►

-- ==== Sys2Proof/Machine/Flags.lean ====
section
/-! DEFINITION. The status, error and mode words the host reads (10_state.md R34, R35; 30_encoding.md R104) and their codes (60_exceptions.md R311, R314). The engine has no condition flags (10_state.md R38). -/

namespace Sys2Proof.Machine

/-- The 4-bit result code (R311). -/
def ResultCode.code : ResultCode → BitVec 4
  | .ok => 0x0
  | .notHandled => 0x1
  | .rejectBounds => 0x2
  | .rejectFormat => 0x3
  | .fault => 0xF

/-- The 8-bit fault code (R314). -/
def ErrCode.code : ErrCode → Byte
  | .none => 0x00
  | .illegalOp => 0x01
  | .reservedOperand => 0x02
  | .noDma => 0x03
  | .notReady => 0x04
  | .initTwice => 0x05
  | .invalidWindow => 0x06
  | .rotationMismatch => 0x07
  | .emptyBitmap => 0x08
  | .misaligned => 0x09
  | .busError => 0x0A
  | .reconfigFault => 0x0B
  | .transferFault => 0x0C
  | .reentrant => 0x0D

/-- `STATUS.BUSY`: exactly while the sequencer is in RUN or WAIT_DMA (10_state.md R34). -/
def State.busy (s : State) : Bool :=
  match s.fsm with
  | .run => true
  | .waitDma => true
  | .idle => false
  | .faulted => false

/-- `STATUS.FAULTED`: exactly while the sequencer is in FAULTED (R34). -/
def State.isFaulted (s : State) : Bool := decide (s.fsm = .faulted)

/-- A width bit: 1 iff the width is 16 (30_encoding.md R104, `MODE`). -/
def widthBit (w : Width) : Bool := decide (w = .w16)

/-- `STATUS` (R104): [0] BUSY, [1] FAULTED, [2] ROT_SET, [3] INIT_DONE, [7:4] RESULT. -/
def State.statusWord (s : State) : Word :=
  0#24 ++ s.result.code ++ BitVec.ofBool s.initDone ++ BitVec.ofBool s.rotSet ++
    BitVec.ofBool s.isFaulted ++ BitVec.ofBool s.busy

/-- `ERR` (R104): [7:0] ERR_CODE, [15:8] ERR_OP. -/
def State.errWord (s : State) : Word := 0#16 ++ s.errOp ++ s.errCode.code

/-- `MODE` (R104): [0] BUS_W16, [1] DMA_INC, [2] DMA_W16, [3] DMA_PRESENT, [5:4] ROT; bits [2:1] read 0 without DMA (10_state.md R41). -/
def State.modeWord (s : State) : Word :=
  0#26 ++ s.rot ++ BitVec.ofBool s.cfg.dmaEnabled ++
    BitVec.ofBool (s.cfg.dmaEnabled && widthBit s.dmaWidth) ++
    BitVec.ofBool (s.cfg.dmaEnabled && s.dmaInc) ++ BitVec.ofBool (widthBit s.busWidth)

/-- `GEOM` (R104): [15:0] W, [31:16] H. -/
def State.geomWord (s : State) : Word := s.cfg.geo.h ++ s.cfg.geo.w

/-- `SHIFT` (R104): [15:0] SX, [31:16] SY. -/
def State.shiftWord (s : State) : Word := s.cfg.geo.sy ++ s.cfg.geo.sx

/-- `CONFIG` (R104): [0] DMA_ENABLED, [31:16] DMA_MIN_SIZE. -/
def State.configWord (s : State) : Word :=
  BitVec.ofNat 16 s.cfg.dmaMinSize ++ 0#15 ++ BitVec.ofBool s.cfg.dmaEnabled

/-- `WIN_X` (R104): [15:0] win_xs, [31:16] win_xe. -/
def State.winXWord (s : State) : Word := s.winXe ++ s.winXs

/-- `WIN_Y` (R104): [15:0] win_ys, [31:16] win_ye. -/
def State.winYWord (s : State) : Word := s.winYe ++ s.winYs

end Sys2Proof.Machine
end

◄

- [REQUIRED WORK] Take the entries above and set them all down again exactly as they read.

- [TASK ANSWER]
-- ==== Sys2Proof/Machine/Flags.lean ====
section
/-! DEFINITION. The status, error and mode words the host reads (10_state.md R34, R35; 30_encoding.md R104) and their codes (60_exceptions.md R311, R314). The engine has no condition flags (10_state.md R38). -/

namespace Sys2Proof.Machine

/-- The 4-bit result code (R311). -/
def ResultCode.code : ResultCode → BitVec 4
  | .ok => 0x0
  | .notHandled => 0x1
  | .rejectBounds => 0x2
  | .rejectFormat => 0x3
  | .fault => 0xF

/-- The 8-bit fault code (R314). -/
def ErrCode.code : ErrCode → Byte
  | .none => 0x00
  | .illegalOp => 0x01
  | .reservedOperand => 0x02
  | .noDma => 0x03
  | .notReady => 0x04
  | .initTwice => 0x05
  | .invalidWindow => 0x06
  | .rotationMismatch => 0x07
  | .emptyBitmap => 0x08
  | .misaligned => 0x09
  | .busError => 0x0A
  | .reconfigFault => 0x0B
  | .transferFault => 0x0C
  | .reentrant => 0x0D

/-- `STATUS.BUSY`: exactly while the sequencer is in RUN or WAIT_DMA (10_state.md R34). -/
def State.busy (s : State) : Bool :=
  match s.fsm with
  | .run => true
  | .waitDma => true
  | .idle => false
  | .faulted => false

/-- `STATUS.FAULTED`: exactly while the sequencer is in FAULTED (R34). -/
def State.isFaulted (s : State) : Bool := decide (s.fsm = .faulted)

/-- A width bit: 1 iff the width is 16 (30_encoding.md R104, `MODE`). -/
def widthBit (w : Width) : Bool := decide (w = .w16)

/-- `STATUS` (R104): [0] BUSY, [1] FAULTED, [2] ROT_SET, [3] INIT_DONE, [7:4] RESULT. -/
def State.statusWord (s : State) : Word :=
  0#24 ++ s.result.code ++ BitVec.ofBool s.initDone ++ BitVec.ofBool s.rotSet ++
    BitVec.ofBool s.isFaulted ++ BitVec.ofBool s.busy

/-- `ERR` (R104): [7:0] ERR_CODE, [15:8] ERR_OP. -/
def State.errWord (s : State) : Word := 0#16 ++ s.errOp ++ s.errCode.code

/-- `MODE` (R104): [0] BUS_W16, [1] DMA_INC, [2] DMA_W16, [3] DMA_PRESENT, [5:4] ROT; bits [2:1] read 0 without DMA (10_state.md R41). -/
def State.modeWord (s : State) : Word :=
  0#26 ++ s.rot ++ BitVec.ofBool s.cfg.dmaEnabled ++
    BitVec.ofBool (s.cfg.dmaEnabled && widthBit s.dmaWidth) ++
    BitVec.ofBool (s.cfg.dmaEnabled && s.dmaInc) ++ BitVec.ofBool (widthBit s.busWidth)

/-- `GEOM` (R104): [15:0] W, [31:16] H. -/
def State.geomWord (s : State) : Word := s.cfg.geo.h ++ s.cfg.geo.w

/-- `SHIFT` (R104): [15:0] SX, [31:16] SY. -/
def State.shiftWord (s : State) : Word := s.cfg.geo.sy ++ s.cfg.geo.sx

/-- `CONFIG` (R104): [0] DMA_ENABLED, [31:16] DMA_MIN_SIZE. -/
def State.configWord (s : State) : Word :=
  BitVec.ofNat 16 s.cfg.dmaMinSize ++ 0#15 ++ BitVec.ofBool s.cfg.dmaEnabled

/-- `WIN_X` (R104): [15:0] win_xs, [31:16] win_xe. -/
def State.winXWord (s : State) : Word := s.winXe ++ s.winXs

/-- `WIN_Y` (R104): [15:0] win_ys, [31:16] win_ye. -/
def State.winYWord (s : State) : Word := s.winYe ++ s.winYs

end Sys2Proof.Machine
end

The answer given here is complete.